### Instructions to follow:
What you give back should be exactly the opening lines of the data, ending with the line that contains "ldv | stb | sth" and including it.

### Dataset excerpts:
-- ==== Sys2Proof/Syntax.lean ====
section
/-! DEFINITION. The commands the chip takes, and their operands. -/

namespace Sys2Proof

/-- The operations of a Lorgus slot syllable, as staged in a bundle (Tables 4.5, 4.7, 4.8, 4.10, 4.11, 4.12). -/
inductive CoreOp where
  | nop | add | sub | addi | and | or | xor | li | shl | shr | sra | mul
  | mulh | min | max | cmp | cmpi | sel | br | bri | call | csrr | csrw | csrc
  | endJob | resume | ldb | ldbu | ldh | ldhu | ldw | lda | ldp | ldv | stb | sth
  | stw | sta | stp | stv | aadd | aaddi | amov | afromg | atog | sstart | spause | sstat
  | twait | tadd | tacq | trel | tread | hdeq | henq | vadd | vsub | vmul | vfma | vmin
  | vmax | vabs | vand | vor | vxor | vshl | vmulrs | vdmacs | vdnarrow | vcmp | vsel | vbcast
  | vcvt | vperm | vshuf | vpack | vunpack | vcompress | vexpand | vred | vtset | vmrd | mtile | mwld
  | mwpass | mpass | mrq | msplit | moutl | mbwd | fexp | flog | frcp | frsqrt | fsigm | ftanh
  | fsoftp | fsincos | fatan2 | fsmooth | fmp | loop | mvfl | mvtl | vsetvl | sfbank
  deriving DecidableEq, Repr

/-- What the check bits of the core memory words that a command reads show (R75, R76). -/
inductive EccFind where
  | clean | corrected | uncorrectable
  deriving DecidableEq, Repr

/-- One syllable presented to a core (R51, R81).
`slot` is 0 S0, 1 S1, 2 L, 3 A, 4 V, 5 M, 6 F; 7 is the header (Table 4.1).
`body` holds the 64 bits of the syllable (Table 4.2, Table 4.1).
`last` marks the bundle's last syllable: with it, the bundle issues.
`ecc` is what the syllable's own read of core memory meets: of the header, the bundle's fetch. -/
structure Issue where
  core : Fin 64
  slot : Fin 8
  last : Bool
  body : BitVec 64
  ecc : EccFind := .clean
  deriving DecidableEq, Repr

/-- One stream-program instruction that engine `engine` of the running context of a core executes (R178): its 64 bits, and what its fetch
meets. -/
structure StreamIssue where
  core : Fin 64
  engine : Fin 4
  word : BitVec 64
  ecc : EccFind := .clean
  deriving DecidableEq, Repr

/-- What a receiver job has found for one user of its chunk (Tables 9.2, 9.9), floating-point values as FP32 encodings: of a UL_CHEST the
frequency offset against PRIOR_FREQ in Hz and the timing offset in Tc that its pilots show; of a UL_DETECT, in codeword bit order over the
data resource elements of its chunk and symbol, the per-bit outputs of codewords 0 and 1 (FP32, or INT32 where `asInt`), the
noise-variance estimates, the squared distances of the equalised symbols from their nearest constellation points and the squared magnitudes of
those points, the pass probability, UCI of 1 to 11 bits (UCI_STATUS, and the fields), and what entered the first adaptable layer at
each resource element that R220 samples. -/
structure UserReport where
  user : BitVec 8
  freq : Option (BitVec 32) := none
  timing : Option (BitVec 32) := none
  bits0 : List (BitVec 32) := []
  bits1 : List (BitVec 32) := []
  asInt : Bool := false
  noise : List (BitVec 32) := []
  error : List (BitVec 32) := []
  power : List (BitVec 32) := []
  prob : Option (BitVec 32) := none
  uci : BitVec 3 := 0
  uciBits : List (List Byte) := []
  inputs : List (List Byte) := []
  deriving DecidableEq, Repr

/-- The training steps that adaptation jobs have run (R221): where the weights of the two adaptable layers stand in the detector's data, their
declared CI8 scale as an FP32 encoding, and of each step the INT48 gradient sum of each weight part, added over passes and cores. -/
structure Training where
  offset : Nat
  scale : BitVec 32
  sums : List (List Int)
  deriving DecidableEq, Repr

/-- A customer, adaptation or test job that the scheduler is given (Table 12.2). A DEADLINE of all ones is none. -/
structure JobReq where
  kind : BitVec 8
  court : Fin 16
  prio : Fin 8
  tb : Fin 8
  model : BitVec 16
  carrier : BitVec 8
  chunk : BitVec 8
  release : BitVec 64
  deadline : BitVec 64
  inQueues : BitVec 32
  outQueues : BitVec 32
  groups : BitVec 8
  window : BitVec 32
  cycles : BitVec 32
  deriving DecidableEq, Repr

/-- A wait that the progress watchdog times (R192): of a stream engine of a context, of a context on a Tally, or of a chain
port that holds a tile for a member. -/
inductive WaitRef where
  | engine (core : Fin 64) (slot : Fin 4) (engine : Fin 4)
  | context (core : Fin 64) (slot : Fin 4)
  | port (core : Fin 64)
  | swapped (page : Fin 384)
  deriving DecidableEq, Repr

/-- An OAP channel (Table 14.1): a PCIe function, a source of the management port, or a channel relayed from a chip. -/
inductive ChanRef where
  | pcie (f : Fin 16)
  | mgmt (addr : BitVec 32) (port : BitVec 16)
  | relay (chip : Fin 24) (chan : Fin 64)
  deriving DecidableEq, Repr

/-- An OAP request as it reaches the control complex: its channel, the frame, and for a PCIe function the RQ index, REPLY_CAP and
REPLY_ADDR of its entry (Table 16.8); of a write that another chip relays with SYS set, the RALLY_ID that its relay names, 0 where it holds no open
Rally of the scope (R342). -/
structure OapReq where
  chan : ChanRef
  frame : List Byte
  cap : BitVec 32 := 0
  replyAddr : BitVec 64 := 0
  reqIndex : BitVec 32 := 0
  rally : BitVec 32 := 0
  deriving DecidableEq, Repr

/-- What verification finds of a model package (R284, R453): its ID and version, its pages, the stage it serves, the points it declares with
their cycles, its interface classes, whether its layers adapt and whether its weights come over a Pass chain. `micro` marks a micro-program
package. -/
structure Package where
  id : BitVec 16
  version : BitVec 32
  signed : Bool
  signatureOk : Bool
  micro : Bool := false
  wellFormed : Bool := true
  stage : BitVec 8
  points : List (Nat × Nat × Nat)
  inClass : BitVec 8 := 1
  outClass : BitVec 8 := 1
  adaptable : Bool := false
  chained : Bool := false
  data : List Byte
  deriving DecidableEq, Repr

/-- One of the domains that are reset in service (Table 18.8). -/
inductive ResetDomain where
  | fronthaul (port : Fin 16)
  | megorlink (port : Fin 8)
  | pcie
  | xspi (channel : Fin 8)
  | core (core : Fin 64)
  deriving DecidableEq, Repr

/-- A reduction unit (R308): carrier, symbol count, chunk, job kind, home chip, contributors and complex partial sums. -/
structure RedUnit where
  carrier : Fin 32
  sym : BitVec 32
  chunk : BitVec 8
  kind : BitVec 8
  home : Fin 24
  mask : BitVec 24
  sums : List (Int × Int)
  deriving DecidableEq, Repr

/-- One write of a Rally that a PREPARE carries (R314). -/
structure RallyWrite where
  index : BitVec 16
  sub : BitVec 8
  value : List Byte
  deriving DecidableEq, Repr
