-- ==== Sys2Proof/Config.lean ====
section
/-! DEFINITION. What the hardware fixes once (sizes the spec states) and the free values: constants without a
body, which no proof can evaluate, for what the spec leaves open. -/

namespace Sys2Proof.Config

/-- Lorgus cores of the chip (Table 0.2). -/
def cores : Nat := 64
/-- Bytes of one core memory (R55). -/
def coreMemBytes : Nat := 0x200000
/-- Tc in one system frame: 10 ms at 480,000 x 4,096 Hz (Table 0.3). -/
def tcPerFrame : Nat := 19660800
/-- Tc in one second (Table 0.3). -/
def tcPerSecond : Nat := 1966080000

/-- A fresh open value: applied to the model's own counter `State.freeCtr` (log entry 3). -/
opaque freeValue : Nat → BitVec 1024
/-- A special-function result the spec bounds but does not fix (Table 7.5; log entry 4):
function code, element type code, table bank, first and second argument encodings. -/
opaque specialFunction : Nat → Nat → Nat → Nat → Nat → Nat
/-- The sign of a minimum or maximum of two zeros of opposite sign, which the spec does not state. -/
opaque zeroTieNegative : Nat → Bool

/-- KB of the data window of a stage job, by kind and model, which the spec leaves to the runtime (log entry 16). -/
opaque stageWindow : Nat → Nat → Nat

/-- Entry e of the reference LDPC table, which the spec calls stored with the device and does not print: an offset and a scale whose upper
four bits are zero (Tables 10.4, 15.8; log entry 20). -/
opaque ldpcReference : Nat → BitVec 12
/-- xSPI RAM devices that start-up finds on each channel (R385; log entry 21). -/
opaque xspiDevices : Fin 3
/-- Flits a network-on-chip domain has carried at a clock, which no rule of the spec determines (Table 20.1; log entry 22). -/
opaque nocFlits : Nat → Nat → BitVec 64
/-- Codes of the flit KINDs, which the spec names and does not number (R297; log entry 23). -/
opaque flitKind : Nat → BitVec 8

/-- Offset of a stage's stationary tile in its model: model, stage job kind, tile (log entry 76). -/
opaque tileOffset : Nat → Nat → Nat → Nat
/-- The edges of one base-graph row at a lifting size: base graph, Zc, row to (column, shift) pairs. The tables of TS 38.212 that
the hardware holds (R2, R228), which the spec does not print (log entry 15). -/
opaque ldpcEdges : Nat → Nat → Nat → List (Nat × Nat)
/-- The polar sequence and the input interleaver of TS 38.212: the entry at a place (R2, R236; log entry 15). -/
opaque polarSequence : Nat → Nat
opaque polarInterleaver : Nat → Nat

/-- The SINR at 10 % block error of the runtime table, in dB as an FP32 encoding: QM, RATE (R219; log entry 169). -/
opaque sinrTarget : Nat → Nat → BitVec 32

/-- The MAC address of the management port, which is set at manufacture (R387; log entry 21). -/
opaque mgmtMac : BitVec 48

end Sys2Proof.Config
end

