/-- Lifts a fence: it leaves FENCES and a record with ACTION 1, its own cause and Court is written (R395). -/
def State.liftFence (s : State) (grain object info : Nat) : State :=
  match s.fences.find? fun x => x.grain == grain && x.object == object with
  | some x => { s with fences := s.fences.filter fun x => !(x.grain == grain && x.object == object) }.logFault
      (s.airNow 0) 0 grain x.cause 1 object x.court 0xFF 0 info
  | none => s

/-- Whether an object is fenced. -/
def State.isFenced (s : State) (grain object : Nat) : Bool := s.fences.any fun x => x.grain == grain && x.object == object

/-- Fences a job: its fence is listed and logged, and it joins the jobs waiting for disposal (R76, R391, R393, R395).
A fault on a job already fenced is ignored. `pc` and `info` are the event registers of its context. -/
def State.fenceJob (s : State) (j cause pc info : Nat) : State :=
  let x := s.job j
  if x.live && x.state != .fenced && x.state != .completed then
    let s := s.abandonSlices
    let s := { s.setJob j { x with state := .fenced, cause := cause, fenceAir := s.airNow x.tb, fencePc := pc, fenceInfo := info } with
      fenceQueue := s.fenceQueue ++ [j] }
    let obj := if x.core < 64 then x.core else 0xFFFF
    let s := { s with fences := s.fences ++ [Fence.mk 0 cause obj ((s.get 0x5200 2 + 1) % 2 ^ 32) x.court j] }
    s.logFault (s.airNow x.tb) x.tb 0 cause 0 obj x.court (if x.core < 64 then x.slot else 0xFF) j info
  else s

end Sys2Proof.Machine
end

### Written response:
-- ==== Sys2Proof/Syntax.lean ====
section
/-! DEFINITION. The commands the chip takes, and their operands. -/

namespace Sys2Proof

/-- The operations of a Lorgus slot syllable, as staged in a bundle (Tables 4.5, 4.7, 4.8, 4.10, 4.11, 4.12). -/
inductive CoreOp where
  | nop | add | sub | addi | and | or | xor | li | shl | shr | sra | mul
  | mulh | min | max | cmp | cmpi | sel | br | bri | call | csrr | csrw | csrc
  | endJob | resume | ldb | ldbu | ldh | ldhu | ldw | lda | ldp | ldv | stb | sth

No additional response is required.